Он увидел широкую лестницу с прекрасными малахитовыми вазами
на площадках, спустился по ней, не обнаружив у двери ни часового, ни
привратника, вышел под открытое небо. Вокруг было тихо и пусто. Сварог
попробовал ощутить себя графом, чинно гуляющим у замка, но не смог вжиться в
образ – совершенно не представлял, что должен чувствовать и о чем думать чинно
гуляющий у замка граф. Да ни о чем особенном, наверное. Смотря по
обстоятельствам. В его случае обстоятельства самые загадочные. Такое
впечатление, что он прибыл сюда вместо кого-то другого, на чье появление весьма
рассчитывали: доктор Молитори по соображениям насквозь меркантильным, а вот
соображения и резоны величественного герцога и его безмолвного спутника –
полная загадка. Герцог был ужасно разочарован, хотя старался чувств своих не
показывать…
Замок так замок, решил Сварог. Обживусь. Освоюсь. Найду
занятие. Вообще-то благородные они люди, эти раззолоченные фельдмаршалы,
оба-двое: могли бы и выставить к чертовой матери без всякого вида на жительство
и средств к существованию. Нет, ну откуда эта сноровка в обращении с мечом? И
отчего это сначала так стремились узнать его полное имя, а потом, мало того что
потеряли к этому всякий интерес, навязали чужое? Наполовину чужое, предположим,
и все равно…
Сварог остановился. Задумавшись, он и не заметил, как вышел
на опушку леса, и там, за невысокой ажурной оградой темно-красного цвета, был
обрыв, высоченный, должно быть: далеко впереди клубились белые облака, гораздо
ниже той точки, с которой смотрел Сварог. А еще ниже, в разрывах
невесомо-нежной белой пелены, виднелась буро-зелено-серая земля, казавшаяся с
птичьего полета, как это обычно бывает, чистеньким, аккуратным, с любовью
изготовленным макетом какой-нибудь обетованной страны. С такой высоты не видно
ни грязи, ни мух, ни рытвин, ни мусора. Земля кажется прекрасной и благородной
с такой высоты.
Именно высота и насторожила Сварога. Чересчур уж высоко.

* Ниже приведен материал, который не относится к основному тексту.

-- ==== Sys2Proof/Machine/Ports.lean ====
section
/-!
DEFINITION. The digital ports (ch. 07): enabling, lock states and their ramps, slips and errors, S/PDIF receivers,
channel maps, and the opcodes 0x30 to 0x33. Ports carry the codes of R227.
-/

namespace Sys2Proof.Machine

open Sys2Proof

/-! ## Lock states -/

/-- Change one port's state. -/
def modDport (s : State) (p : Nat) (f : DPort → DPort) : State := { s with dports := modAt s.dports p f }

/-- The configuration register of a port. -/
def portCfg (p : Nat) : Reg := if p < 4 then .tpCfg p else if p < 6 then .spiCfg (p - 4) else .spoCfg

/-- EN of a port. -/
def portEn (s : State) (p : Nat) : Bool := bit (rd s (portCfg p)) 0

/-- The port is in a lock state. -/
def portIs (s : State) (p : Nat) (l : LockState) : Bool := (dport s p).state == l

/-- The configuration word that a port follows: while it ramps out before a restart, the one it had (R248). -/
def portWord (s : State) (p : Nat) : Nat := ((dport s p).hold).getD (rd s (portCfg p))

/-- CLK_CTRL: the port drives its clock (R235); SPDIF_OUT0 has no clock pins. -/
def portDrives (s : State) (p : Nat) : Bool := decide (p < 4) && bit (portWord s p) 1

/-- CLK_SRC of a controller or of SPDIF_OUT0: 0 the root, 1-4 AUX0-AUX3 (R235, R247, R252). -/
def portSource (s : State) (p : Nat) : Nat :=
  if p = 6 then bits (portWord s p) 14 12 else if portDrives s p then bits (portWord s p) 22 20 else 0

/-- R374: no synthesizer's output reaches a port before it is LOCKED; the root runs while CK_SYS does. -/
def sourceRuns (s : State) (p : Nat) : Bool :=
  match portSource s p with
  | 0 => true
  | a + 1 => auxRuns s a

/-- What BCLK and FSYNC of a port do in a lock state (R228, R235, R236): inputs on a disabled port and on a target; on a
controller running, and low after the last complete cycle where its source has stopped. -/
def clockPinOf (s : State) (p : Nat) (l : LockState) : ClockPin :=
  if l = .off ∨ portDrives s p = false then .input else if l = .noClock ∨ sourceRuns s p = false then .low else .runs

/-- The clock pins of a port follow its source. -/
def portPins (s : State) (p : Nat) : State := modDport s p (fun d => { d with clkPin := clockPinOf s p d.state })

/-- FS_MISMATCH of a receiver: a captured code in byte 3 that disagrees with the rate measured, if one is (R246). -/
def fsMismatch (d : DPort) : Bool :=
  d.csValid && within d.measured 1 14 && fsCode d.measured != some (leField d.csA 3 1 % 16)

/-- The job of a PORT_RESTART of a port. -/
def isPortRestart (p : Nat) : Job → Bool
  | .portRestart q => q == p
  | _ => false

/-- What a port holds on entering lock state `l`: the BSN of the change; on entry to ACQUIRE no captured channel status and
no counted errors; on entry to LOCKED no errors of the block counted before (DEDUCED: R242 is about a LOCKED port). -/
def lockEntered (s : State) (p : Nat) (l : LockState) (d : DPort) : DPort :=
  let d : DPort := { d with
    state := l, changed := s.bsn, next := none, clkPin := clockPinOf s p l,
    delay := if l = .locked then d.delay else 0,
    delay0 := if l = .locked then d.delay else d.delay0,
    locks := if l = .locked then bump 0xFFFF d.locks else d.locks,
    csValid := d.csValid && l != .acquire && l != .off,
    parity := if l = .acquire ∨ l = .locked then 0 else d.parity,
    nonpcmCs := d.nonpcmCs && l != .acquire,
    hold := none, stopAt := if l = .nonpcm then d.stopAt else none,
    tail := if l = .off ∨ l = .noClock then (.low, .low) else d.tail,
    pos := if l = .off then 0 else d.pos,
    tx := if l = .off then [] else d.tx }
  { d with fsBad := fsMismatch d }

/-- A configuration word is in force from its restart on (R248). -/
def dropHold (s : State) (p : Nat) : State := modDport s p (fun d => { d with hold := none })

/-- A port enters a lock state (R241), with the event of R242 on entry to or exit from LOCKED; a PORT_RESTART is complete on
entry to ACQUIRE (R257), and fails with STATE where the port is disabled before (DEDUCED, log entry 14). -/
def enterLock (s : State) (p : Nat) (l : LockState) : State :=
  let d := dport s p
  let s := dropHold s p
  if d.state = l then modDport s p (fun d => { d with next := none, clkPin := clockPinOf s p l })
  else
    let s := modDport s p (lockEntered s p l)
    let s := if d.state = .locked ∨ l = .locked then raise s (1 + p) (lockCode l + d.rate * 16) else s
    if l = .acquire then completeJobs s (isPortRestart p) (fun _ => (.ok, []))
    else if l = .off then completeJobs s (isPortRestart p) (fun _ => (.state, []))
    else s

/-- The port's channels ramp to zero over 48 frames from the gain they have reached (R242). -/
def rampPortOut (s : State) (p : Nat) : State :=
  modDport s p (fun d => { d with ramp := rampDown d.ramp 48 s.bsn (frameOf s) })

/-- What arrives at the port from now on is not taken (R242: the ramp runs on the samples inside the ASRC; R245). -/
def portCutoff (s : State) (p : Nat) : State :=
  modDport s p (fun d => { d with stopAt := d.stopAt.orElse (fun _ => some (s.bsn, s.cycle)) })

/-- The port's channels have a gain now. -/
def portSounds (s : State) (p : Nat) : Bool := (rampGain (dport s p).ramp s.bsn (frameOf s)).1 != 0

/-- R242: an enabled port ramps out over 48 frames and then enters ACQUIRE, or NO_CLOCK where no clock activity is left; one
ramp runs. A port whose channels are silent enters it at once. -/
def portLose (s : State) (p : Nat) (clockLeft : Bool) : State :=
  let l : LockState := if clockLeft then .acquire else .noClock
  if (dport s p).next.isSome then modDport s p (fun d => { d with next := if clockLeft then d.next else some l })
  else if portSounds s p then modDport (portCutoff (rampPortOut s p) p) p (fun d => { d with next := some l })
  else enterLock s p l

Километра два, самое малое. Пожалуй, даже три лиги наберется. Стоп, каких еще
лиг? Да самых обыкновенных, таларских
[1]
, тут же ответил он сам
себе.
Подошел вплотную к ограде, достигавшей ему до груди,
посмотрел вниз, перегнулся насколько мог. Ноги сразу стали холодными, ватными,
как это частенько случается со многими, хлынуло на миг шальное, безумное,
жаркое желание броситься вниз.
Но отшатнулся он не поэтому.
Не было никакого обрыва, никакой горы. Вниз уарда
[2]
на три уходила вертикальная, угольно-черная плоскость, а ниже, под замком, под
лесом был только воздух. И облака. Особняк вместе с окружавшим его лесом парил
над облаками, ощутимо перемещаясь, пусть и с небольшой скоростью. Летучий
замок. Сварог присмотрелся: далеко справа, чуть пониже, над облаками виднелось
зеленое пятно – деревья, и среди них вздымаются молочно-белые башенки другого
замка, бесшумно, плавно скользившего в ту же сторону, только помедленнее.
Что-то яркое, разноцветное, обтекаемое отделилось от опушки и быстро пошло в
сторону, противоположную движению.
У Сварога захватило дух. Ничего похожего на тесные самолеты,
где ногам мешает кресло впереди, а пониже спины упираются колени сидящего
сзади… Будущее начинало ему нравиться.
За спиной вежливо покашляли. Сварог обернулся. Перед ним
стоял молодой человек в таком же, как у доктора Молитори, костюме, только цепь
была медная и эмблема гораздо меньше. Он торопливо поклонился:
– Милорд, вас ожидает ваша вимана.
Он смотрел на Сварога с отчаянно скрываемым, но рвавшимся
наружу любопытством – как-никак был совсем юный.
– Великолепно, – сказал Сварог. – А что делают с
виманой – прогуливаются под ручку? Едят на десерт? Или надевают поверх
кольчуги, собираясь в гости?
Судя по лицу юнца, он не хуже Сварога помнил – ни единой
живой душе нельзя говорить, что произошла накладка и новоиспеченный граф,
строго говоря, не совсем граф… Дисциплина и страх победили. Юнец улыбнулся с
таким видом, словно понял и оценил хорошую шутку.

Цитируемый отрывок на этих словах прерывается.